The awakening of the mother is initiated with her conflicting reflection on her relationship with Ben and the meaning of motherhood. Indeed the existing social structure has distorted the mother child relationship and the mother has been influenced by the values of the dominant society so much that when she thinks of Ben being sent away she even feels relieved. But at the same time, she can’t banish Ben from her mind and is overcome with a sense of guilt and responsibility. Harriet’s conflicting feelings have its origin in what Julia Kristeva explains as the mother’s simultaneous unity with and division from the child. Despite her husband’s strong opposition, she rescues Ben from the hellish institution and takes him back home. Her decision to save Ben emphasizes the natural bonding between the mother and the child, which is again echoed by Kristeva in her elaboration of “herethics”, a mother child bonding of love that precedes the symbolic order or the law of the father. By rescuing Ben, Harriet transgresses the masculine oriented norms and thus indicates her rejection of the traditional maternal paradigm and the establishment of her subjectivity.

Harriet takes Ben back home and somehow manages to raise him so that he learns to control himself. She also insists on his right to live with his “otherness” and ensures he can function on his own. She attempts to help him gain a space in the family but she fails. With Ben coming back, her other four children drift away and David keeps a longer and longer distance with her. Finally the family disintegrates. Her failure, as suggested by Lessing, is the fault of a society that maintains its stability through excluding the different other. To look at the same situation from another angle, the mother actually destroys the family that relies upon her as a perfect mother and provides no place for his goblin child. From this perspective, the rest of the story actually examines how the tensions between the maternal ideal and the mother’s growing rejection of that role contributes to the destruction of the institution of the family.

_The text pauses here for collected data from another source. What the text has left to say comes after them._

-- ==== Sys2Proof/Machine/Dispatch.lean ====
section
/-! DEFINITION. One arm per command. -/

namespace Sys2Proof.Machine

def exec (i : Instr) (s : State) : Host.Outcome State Fault Refusal :=
  match i with
  | .gridNew d => Sys2Proof.Machine.execGridNew d s
  | .viewNew d => Sys2Proof.Machine.execViewNew d s
  | .getSample d => Sys2Proof.Machine.execGetSample d s
  | .setSample d => Sys2Proof.Machine.execSetSample d s
  | .swap d => Sys2Proof.Machine.execSwap d s
  | .widenQ d => Sys2Proof.Machine.execWidenQ d s
  | .free d => Sys2Proof.Machine.execFree d s
  | .dct1d => Sys2Proof.Machine.execDct1d s
  | .idct1d => Sys2Proof.Machine.execIdct1d s
  | .dct2d d => Sys2Proof.Machine.execDct2d d s
  | .idct2d d => Sys2Proof.Machine.execIdct2d d s
  | .itxDct8 d => Sys2Proof.Machine.execItxDct8 d s
  | .itxHornuss d => Sys2Proof.Machine.execItxHornuss d s
  | .itxDct2 d => Sys2Proof.Machine.execItxDct2 d s
  | .itxDct4 d => Sys2Proof.Machine.execItxDct4 d s
  | .itxDct16 d => Sys2Proof.Machine.execItxDct16 d s
  | .itxDct32 d => Sys2Proof.Machine.execItxDct32 d s
  | .itxDct16X8 d => Sys2Proof.Machine.execItxDct16X8 d s
  | .itxDct8X16 d => Sys2Proof.Machine.execItxDct8X16 d s
  | .itxDct32X8 d => Sys2Proof.Machine.execItxDct32X8 d s
  | .itxDct8X32 d => Sys2Proof.Machine.execItxDct8X32 d s
  | .itxDct32X16 d => Sys2Proof.Machine.execItxDct32X16 d s
  | .itxDct16X32 d => Sys2Proof.Machine.execItxDct16X32 d s
  | .itxDct4X8 d => Sys2Proof.Machine.execItxDct4X8 d s
  | .itxDct8X4 d => Sys2Proof.Machine.execItxDct8X4 d s
  | .itxAfv0 d => Sys2Proof.Machine.execItxAfv0 d s
  | .itxAfv1 d => Sys2Proof.Machine.execItxAfv1 d s
  | .itxAfv2 d => Sys2Proof.Machine.execItxAfv2 d s
  | .itxAfv3 d => Sys2Proof.Machine.execItxAfv3 d s
  | .itxDct64 d => Sys2Proof.Machine.execItxDct64 d s
  | .itxDct64X32 d => Sys2Proof.Machine.execItxDct64X32 d s
  | .itxDct32X64 d => Sys2Proof.Machine.execItxDct32X64 d s
  | .itxDct128 d => Sys2Proof.Machine.execItxDct128 d s
  | .itxDct128X64 d => Sys2Proof.Machine.execItxDct128X64 d s
  | .itxDct64X128 d => Sys2Proof.Machine.execItxDct64X128 d s
  | .itxDct256 d => Sys2Proof.Machine.execItxDct256 d s
  | .itxDct256X128 d => Sys2Proof.Machine.execItxDct256X128 d s
  | .itxDct128X256 d => Sys2Proof.Machine.execItxDct128X256 d s
  | .itxUnsupported27 d => Sys2Proof.Machine.execItxUnsupported27 d s
  | .itxUnsupported28_31 d tt => Sys2Proof.Machine.execItxUnsupported28_31 d tt s

end Sys2Proof.Machine
end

Here Lessing also suggests that the mother’s search for identity is based on her redefinition of motherhood and her relationship with the alien child. When she assumes the responsibility of taking care of Ben, she occupies the position as the subject. In defending her son’s right to live a normal life, she is seeking to evolve a sense of self. At this stage, Harriet’s role as a mother is defined outside the orthodox maternal model and has become an empowerment for her. As an ally of her son, who represents the other, the mother is the “dissident” by virtue of her sexual difference. She also represents the unassimilable. To some extent, the monsters child represents the mother’s emerging self which will also be rejected by the hegemonic culture.

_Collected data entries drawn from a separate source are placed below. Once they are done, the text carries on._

theorem refInverse_accurate {bits : Nat} (hb : 1 ≤ bits) (hb' : bits ≤ 7) {x : List F32} (hlen : x.length = 2 * 2 ^ bits)
    (hfin : ∀ a ∈ x, a.isFinite = true) (hmass : mass x < 2 ^ 96) {i : Nat} (hi : i < 2 * 2 ^ bits) :
    ((refInverse (2 * 2 ^ bits) x).getD i F32.zero).isFinite = true ∧
      |realOf ((refInverse (2 * 2 ^ bits) x).getD i F32.zero) - idct1Exact (2 * 2 ^ bits) (entries x) i| ≤
        256 * (unit * (mass x + (2 * 2 ^ bits : Nat) * floor)) := by
  obtain ⟨m, hmdef⟩ : ∃ m, m = 2 ^ bits := ⟨_, rfl⟩
  have hm2 : m % 2 = 0 := by
    obtain ⟨b, rfl⟩ : ∃ b, bits = b + 1 := ⟨bits - 1, by omega⟩
    rw [hmdef, pow_succ, Nat.mul_mod_left]
  have hdvd : 4 * (2 * m) ∣ 1024 := by
    rw [hmdef, show 4 * (2 * 2 ^ bits) = 2 ^ (bits + 3) by ring, show 1024 = 2 ^ 10 by norm_num]
    exact pow_dvd_pow 2 (by omega)
  have hm256 : m ≤ 128 := by
    rw [hmdef]
    calc 2 ^ bits ≤ 2 ^ 7 := Nat.pow_le_pow_right (by norm_num) hb'
      _ = 128 := by norm_num
  have hm0 : 0 < m := by rw [hmdef]; positivity
  have hok := entryMass_ok hmass
  have hf : ∀ i, floor ≤ entryMass x i ∧ entryMass x i ≤ 2 ^ 100 := fun i =>
    ⟨(hok i).1, (hok i).2.trans (by norm_num)⟩
  have hμ : ∀ i, |entries x i| ≤ entryMass x i := fun i => by
    unfold entryMass
    linarith [floor_pos]
  have hpack : ∀ k, k < m → CNear 19 (foldedMass (entryMass x) m k)
      ((tab m (refPack (2 * m) x (tab m (refPreRotate (2 * m) x)))).getD k czero) (folded (entries x) m k) := by
    intro k hk
    rw [tab_getD _ _ _ _ hk]
    refine refPack_near hdvd hm2 hk (getD_finite hfin) hμ hf fun j hj hjm => ?_
    rw [tab_getD _ _ _ _ hjm]
    exact refPreRotate_near hdvd hj hjm (getD_finite hfin) hμ hf
  have hmassOk : MassOk (foldedMass (entryMass x) m) := by
    intro k
    unfold foldedMass
    have := floor_pos
    have h97 : (8 : ℝ) * 2 ^ 97 = 2 ^ 100 := by norm_num
    have h1 := hok k
    have h2 := hok (2 * m - k)
    have h3 := hok (m - k)
    have h4 := hok (m + k)
    have h5 := hok 0
    have h6 := hok m
    split <;> constructor <;> linarith
  have hfft := fun j hj => fft_near (forward := false) (bits := bits) hmassOk (by norm_num) (by norm_num) hb'
    (fun k hk => hpack k (by rw [hmdef]; exact hk)) j hj
  have hS : ∑ k ∈ Finset.range (2 ^ bits), foldedMass (entryMass x) m k ≤
      2.8288 * (mass x + (2 * 2 ^ bits : Nat) * floor) := by
    have hsum := sum_entryMass x
    rw [hlen, ← hmdef] at hsum
    rw [← hmdef, ← hsum]
    exact sum_foldedMass hm0 fun i => floor_pos.le.trans (hok i).1
  have hbits : (bits : ℝ) ≤ 7 := by exact_mod_cast hb'
  have hout : ∀ p, p < 2 * m →
      (((fft false m (tab m (refPack (2 * m) x (tab m (refPreRotate (2 * m) x))))).flatMap
        fun c => [c.1, c.2]).getD p F32.zero).isFinite = true ∧
      |realOf (((fft false m (tab m (refPack (2 * m) x (tab m (refPreRotate (2 * m) x))))).flatMap
        fun c => [c.1, c.2]).getD p F32.zero) - idct1Exact (2 * m) (entries x) (layout m p)| ≤
        256 * (unit * (mass x + (2 * 2 ^ bits : Nat) * floor)) := by
    intro p hp
    have hj := hfft (p / 2) (by rw [← hmdef]; omega)
    have hw : ∑ i ∈ Finset.range (2 ^ bits), folded (entries x) m i *
        turn (direction false * (i * (p / 2 : Nat) / (2 ^ bits : Nat))) =
        ⟨idct1Exact (2 * m) (entries x) (layout m (2 * (p / 2))),
          idct1Exact (2 * m) (entries x) (layout m (2 * (p / 2) + 1))⟩ := by
      rw [← hmdef, ← sum_folded _ _ _ (by omega)]
      refine Finset.sum_congr rfl fun k _ => ?_
      have hd : direction false = 1 := rfl
      rw [hd, one_mul]
    rw [hw, ← hmdef] at hj
    rw [← hmdef] at hS
    have hpos := hj.fits.pos
    have hum := unit_pos
    have herr : (19 + 8.4 * (bits : ℝ)) * (unit * ∑ i ∈ Finset.range m, foldedMass (entryMass x) m i) ≤
        256 * (unit * (mass x + (2 * m : Nat) * floor)) := by
      have h1 : (19 + 8.4 * (bits : ℝ)) * (unit * ∑ i ∈ Finset.range m, foldedMass (entryMass x) m i) ≤
          77.8 * (unit * (2.8288 * (mass x + (2 * m : Nat) * floor))) :=
        mul_le_mul (by linarith) (mul_le_mul_of_nonneg_left hS hum.le) (mul_nonneg hum.le hpos.le) (by norm_num)
      have h2 : 0 ≤ unit * (mass x + (2 * m : Nat) * floor) := mul_nonneg hum.le (by linarith)
      refine h1.trans ?_
      have e : 77.8 * (unit * (2.8288 * (mass x + (2 * m : Nat) * floor))) =
          220.08064 * (unit * (mass x + (2 * m : Nat) * floor)) := by ring
      rw [e]
      exact mul_le_mul_of_nonneg_right (by norm_num) h2
    obtain ⟨g0, g1⟩ := getD_flatMap_pair (fft false m (tab m (refPack (2 * m) x (tab m (refPreRotate (2 * m) x))))) (p / 2)
    rw [← hmdef]
    rcases Nat.mod_two_eq_zero_or_one p with hpar | hpar
    · rw [show 2 * (p / 2) = p by omega] at g0 hj
      rw [g0]
      exact ⟨hj.re.fin, hj.re.err.trans herr⟩
    · rw [show 2 * (p / 2) + 1 = p by omega] at g1 hj
      rw [g1]
      exact ⟨hj.im.fin, hj.im.err.trans herr⟩
  unfold refInverse
  dsimp only
  rw [tab_getD _ _ _ _ hi, ← hmdef, Nat.mul_div_cancel_left _ (show 0 < 2 by norm_num)]
  rw [← hmdef] at hi hout
  split
  · have := hout (i / 2) (by omega)
    rwa [show layout m (i / 2) = i by unfold layout; split <;> omega] at this
  · have := hout (2 * m - 1 - i / 2) (by omega)
    rwa [show layout m (2 * m - 1 - i / 2) = i by unfold layout; split <;> omega] at this

/-- The lengths from 4 on are twice a power of two. -/
theorem goodLength_cases {n : Nat} (h : goodLength n = true) (h4 : 4 ≤ n) :
    ∃ bits, 1 ≤ bits ∧ bits ≤ 7 ∧ n = 2 * 2 ^ bits := by
  unfold goodLength isPow2 at h
  simp only [Bool.and_eq_true, decide_eq_true_eq, beq_iff_eq, Nat.shiftLeft_eq, Nat.one_mul] at h
  obtain ⟨hle, -, hpow⟩ := h
  have hmax : Config.nmax = 256 := rfl
  generalize F32.topBit n = t at hpow
  have h1 : 2 ≤ t := by
    by_contra hc
    have : 2 ^ t ≤ 2 ^ 1 := Nat.pow_le_pow_right (by norm_num) (by omega)
    omega
  have h2 : t ≤ 8 := by
    by_contra hc
    have : 2 ^ 9 ≤ 2 ^ t := Nat.pow_le_pow_right (by norm_num) (by omega)
    omega
  exact ⟨t - 1, by omega, by omega, by rw [hpow, ← pow_succ', Nat.sub_add_cancel (by omega)]⟩

/-- `REF` meets the accuracy law R127 with the default bound `DCT_EPS` = 2^-16 (R137). -/
theorem ref_accurate : AccuracyLaw .ref (1 / 65536) := by
  intro n h4 hn x hlen hfin _ hmass k hk
  obtain ⟨bits, hb, hb', rfl⟩ := goodLength_cases hn h4
  have h1 : 2 * 2 ^ bits ≠ 1 := by omega
  have h2 : 2 * 2 ^ bits ≠ 2 := by omega
  have hf := refForward_accurate hb hb' hlen hfin hmass hk
  have hi := refInverse_accurate hb hb' hlen hfin hmass hk
  rw [tolerance_default] at hf hi
  unfold dct1 idct1
  rw [if_neg h1, if_neg h2, if_neg h1, if_neg h2]
  exact ⟨hf, hi⟩

end Sys2Proof.Exact
end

The ending of the story does not portray a rosy picture of the mother’s attempt to build an alternative reality. For Lessing, being a mother and a subject does not lead to a feminist utopia; instead it ends with the collapse of the family and the disillusionment of the mother. Harriet manages to bring Ben up but she is powerless in building up a family that will respect him. As he spends less and less time at home and refuses to take nurturing from her, she feels helpless and frustrated. Finally she finds the balance of her life by allowing Ben to drift with the teen thugs. In this way, she fails to be a responsible mother to Ben; at the same time, she is positioned in the “bad mother” paradigm to the other four children. She also suffers strong criticism from relatives and friends and is condemned as the destroyer of the family. Realizing that she is made a scapegoat, she expresses her anger, “I have been blamed for Ben even since he was born. I feel like a criminal. I have always been made to feel like a criminal.”

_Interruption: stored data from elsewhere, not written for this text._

theorem refForwardFft_zero (hx : ∀ a ∈ x, a.isZero = true) : ∀ z ∈ refForwardFft n x, CZero z := by
  have hv : ∀ a ∈ evenOdd n x, a.isZero = true := by
    refine Exact.forall_mem_tab fun j _ => ?_
    split
    · exact getD_of_forall hx rfl _
    · exact getD_of_forall hx rfl _
  exact fft_zero true _ (Exact.forall_mem_tab fun j _ => ⟨getD_of_forall hv rfl _, getD_of_forall hv rfl _⟩)

theorem refUnpack_zero {z : List Complex32} (hz : ∀ a ∈ z, CZero a) (k : Nat) : CZero (refUnpack n z k) := by
  have hget : ∀ i, CZero (z.getD i czero) := getD_of_forall hz czero_zero
  unfold refUnpack
  dsimp only
  split
  · exact ⟨F32.isZero_add (hget 0).1 (hget 0).2, rfl⟩
  split
  · exact ⟨F32.isZero_sub (hget 0).1 (hget 0).2, rfl⟩
  split
  · exact ⟨(hget k).1, F32.isZero_neg (hget k).2⟩
  · have hsame : CZero (((z.getD k czero).1.add (z.getD (n / 2 - k) czero).1).mul F32.half,
        ((z.getD k czero).2.sub (z.getD (n / 2 - k) czero).2).mul F32.half) :=
      ⟨F32.isZero_mul (F32.isZero_add (hget _).1 (hget _).1) rfl,
        F32.isZero_mul (F32.isZero_sub (hget _).2 (hget _).2) rfl⟩
    have hcross : CZero (((z.getD k czero).2.add (z.getD (n / 2 - k) czero).2).mul F32.half,
        ((z.getD (n / 2 - k) czero).1.sub (z.getD k czero).1).mul F32.half) :=
      ⟨F32.isZero_mul (F32.isZero_add (hget _).2 (hget _).2) rfl,
        F32.isZero_mul (F32.isZero_sub (hget _).1 (hget _).1) rfl⟩
    exact hsame.add (.mul (twiddle_finite true _ _) hcross)

theorem refRotate_zero (hn : lengthOk n) {v : List Complex32} (hv : ∀ a ∈ v, CZero a) (k : Nat) :
    (refRotate n v k).isZero = true := by
  have hget : ∀ i, CZero (v.getD i czero) := getD_of_forall hv czero_zero
  have hcos := twiddleCos_finite (4 * n) k
  have hsin := twiddleSin_finite (4 * n) k
  obtain ⟨hrecip, hscale⟩ := scales_finite hn
  unfold refRotate
  dsimp only
  split
  · exact F32.isZero_mul (hget k).1 hrecip
  split
  · exact F32.isZero_mul
      (F32.isZero_add (F32.isZero_mul_left hcos (hget _).1) (F32.isZero_mul_left hsin (hget _).2)) hscale
  · exact F32.isZero_mul
      (F32.isZero_sub (F32.isZero_mul_left hcos (hget _).1) (F32.isZero_mul_left hsin (hget _).2)) hscale

theorem refForward_zero (hn : lengthOk n) (hx : ∀ a ∈ x, a.isZero = true) : ∀ a ∈ refForward n x, a.isZero = true :=
  Exact.forall_mem_tab fun k _ =>
    refRotate_zero hn (Exact.forall_mem_tab fun j _ => refUnpack_zero (refForwardFft_zero hx) j) k

theorem refPreRotate_zero (hx : ∀ a ∈ x, a.isZero = true) (k : Nat) : CZero (refPreRotate n x k) := by
  have hget : ∀ i, (x.getD i F32.zero).isZero = true := getD_of_forall hx rfl
  have hcos := twiddleCos_finite (4 * n) k
  have hsin := twiddleSin_finite (4 * n) k
  unfold refPreRotate
  generalize twiddleCos (4 * n) k = c at hcos ⊢
  generalize twiddleSin (4 * n) k = s at hsin ⊢
  exact ⟨F32.isZero_mul (F32.isZero_add (F32.isZero_mul_left hcos (hget _)) (F32.isZero_mul_left hsin (hget _))) rfl,
    F32.isZero_mul (F32.isZero_sub (F32.isZero_mul_left hsin (hget _)) (F32.isZero_mul_left hcos (hget _))) rfl⟩

theorem refPack_zero (hx : ∀ a ∈ x, a.isZero = true) {h : List Complex32} (hh : ∀ a ∈ h, CZero a) (k : Nat) :
    CZero (refPack n x h k) := by
  have hin : ∀ i, (x.getD i F32.zero).isZero = true := getD_of_forall hx rfl
  have hget : ∀ i, CZero (h.getD i czero) := getD_of_forall hh czero_zero
  unfold refPack
  dsimp only
  split
  · exact ⟨F32.isZero_add (hin _) (hin _), F32.isZero_sub (hin _) (hin _)⟩
  split
  · exact ⟨F32.isZero_mul_left rfl (hget k).1, F32.isZero_neg (F32.isZero_mul_left rfl (hget k).2)⟩
  · have hodd : CZero (cmul ((h.getD k czero).1.sub (h.getD (n / 2 - k) czero).1,
        (h.getD k czero).2.add (h.getD (n / 2 - k) czero).2) (twiddle false (4 * n) (4 * k))) :=
      .mul_right ⟨F32.isZero_sub (hget _).1 (hget _).1, F32.isZero_add (hget _).2 (hget _).2⟩
        (twiddle_finite false _ _)
    exact ⟨F32.isZero_sub (F32.isZero_add (hget _).1 (hget _).1) hodd.2,
      F32.isZero_add (F32.isZero_sub (hget _).2 (hget _).2) hodd.1⟩

theorem refInverse_zero (hx : ∀ a ∈ x, a.isZero = true) : ∀ a ∈ refInverse n x, a.isZero = true := by
  have hz := fft_zero false (n / 2) (Exact.forall_mem_tab fun k (_ : k < n / 2) =>
    refPack_zero (n := n) hx (Exact.forall_mem_tab fun j (_ : j < n / 2) => refPreRotate_zero (n := n) hx j) k)
  have hv : ∀ a ∈ (fft false (n / 2) (tab (n / 2) (refPack n x (tab (n / 2) (refPreRotate n x))))).flatMap
      fun c => [c.1, c.2], a.isZero = true := by
    intro a ha
    obtain ⟨c, hc, ha⟩ := List.mem_flatMap.mp ha
    simp only [List.mem_cons, List.not_mem_nil, or_false] at ha
    rcases ha with rfl | rfl
    · exact (hz c hc).1
    · exact (hz c hc).2
  refine Exact.forall_mem_tab fun i _ => ?_
  split
  · exact getD_of_forall hv rfl _
  · exact getD_of_forall hv rfl _

end Ref

/-! ### Every build (41_dct1d.md R128) -/

theorem openTransform_zero (inverse : Bool) (n : Nat) {x : List F32} (hx : ∀ a ∈ x, a.isZero = true) :
    ∀ a ∈ openTransform inverse n x, a.isZero = true := by
  refine Exact.forall_mem_tab fun k _ => ?_
  dsimp only
  rw [if_pos (List.all_eq_true.mpr hx)]
  rfl

section Builds
variable {n : Nat} {x : List F32} (num : Numerics)

theorem dct1_zero (hn : lengthOk n) (hx : ∀ a ∈ x, a.isZero = true) : ∀ a ∈ dct1 num n x, a.isZero = true := by
  have hget : ∀ i, (x.getD i F32.zero).isZero = true := getD_of_forall hx rfl
  unfold dct1
  split
  · exact hx
  split
  · intro a ha
    simp only [List.mem_cons, List.not_mem_nil, or_false] at ha
    rcases ha with rfl | rfl
    · exact F32.isZero_mul (F32.isZero_add (hget 0) (hget 1)) rfl
    · exact F32.isZero_mul (F32.isZero_sub (hget 0) (hget 1)) rfl
  · cases num with
    | ref => exact refForward_zero hn hx
    | unspecified => exact openTransform_zero false n hx

theorem idct1_zero (hx : ∀ a ∈ x, a.isZero = true) : ∀ a ∈ idct1 num n x, a.isZero = true := by
  have hget : ∀ i, (x.getD i F32.zero).isZero = true := getD_of_forall hx rfl
  unfold idct1
  split
  · exact hx
  split
  · intro a ha
    simp only [List.mem_cons, List.not_mem_nil, or_false] at ha
    rcases ha with rfl | rfl
    · exact F32.isZero_add (hget 0) (hget 1)
    · exact F32.isZero_sub (hget 0) (hget 1)
  · cases num with
    | ref => exact refInverse_zero hx
    | unspecified => exact openTransform_zero true n hx

end Builds

/-- Settles O57: lengths 1 and 2 and both kinds of build keep zeros, in both directions. -/
theorem transformOfZerosIsZeros : Obligations.TransformOfZerosIsZeros := by
  intro f hf num n x hn hlen hx
  simp only [List.mem_cons, List.not_mem_nil, or_false] at hf
  rcases hf with rfl | rfl
  · exact ⟨dct1_length num n x hlen.trans, dct1_zero num hn hx⟩
  · exact ⟨idct1_length num n x hlen.trans, idct1_zero num hx⟩

end Sys2Proof.Machine
end

section
/-! PROOFS. The exact 1-D transforms are inverse to each other (41_dct1d.md R120 to R122): the cosines of the basis are
orthogonal, so the matrix of the forward transform is a left inverse of the other one, and a left inverse of a square
matrix is a right inverse. -/

namespace Sys2Proof.Exact

open Finset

As the story ends, the mother feels confused and disillusioned as she is trapped in a dilemma. She has aged so greatly that hardly anyone recognizes her. Here Lessing shows the limitations of the female subject in constructing an identity through motherhood. Harriet’s final disillusionment seems to suggest that an over reliance on motherhood is what prevents the construction of a multiple and dynamic female identity. In other words, only when women stop to take advantage of their reproductive body and find their value outside the role of mother can they construct a real identity.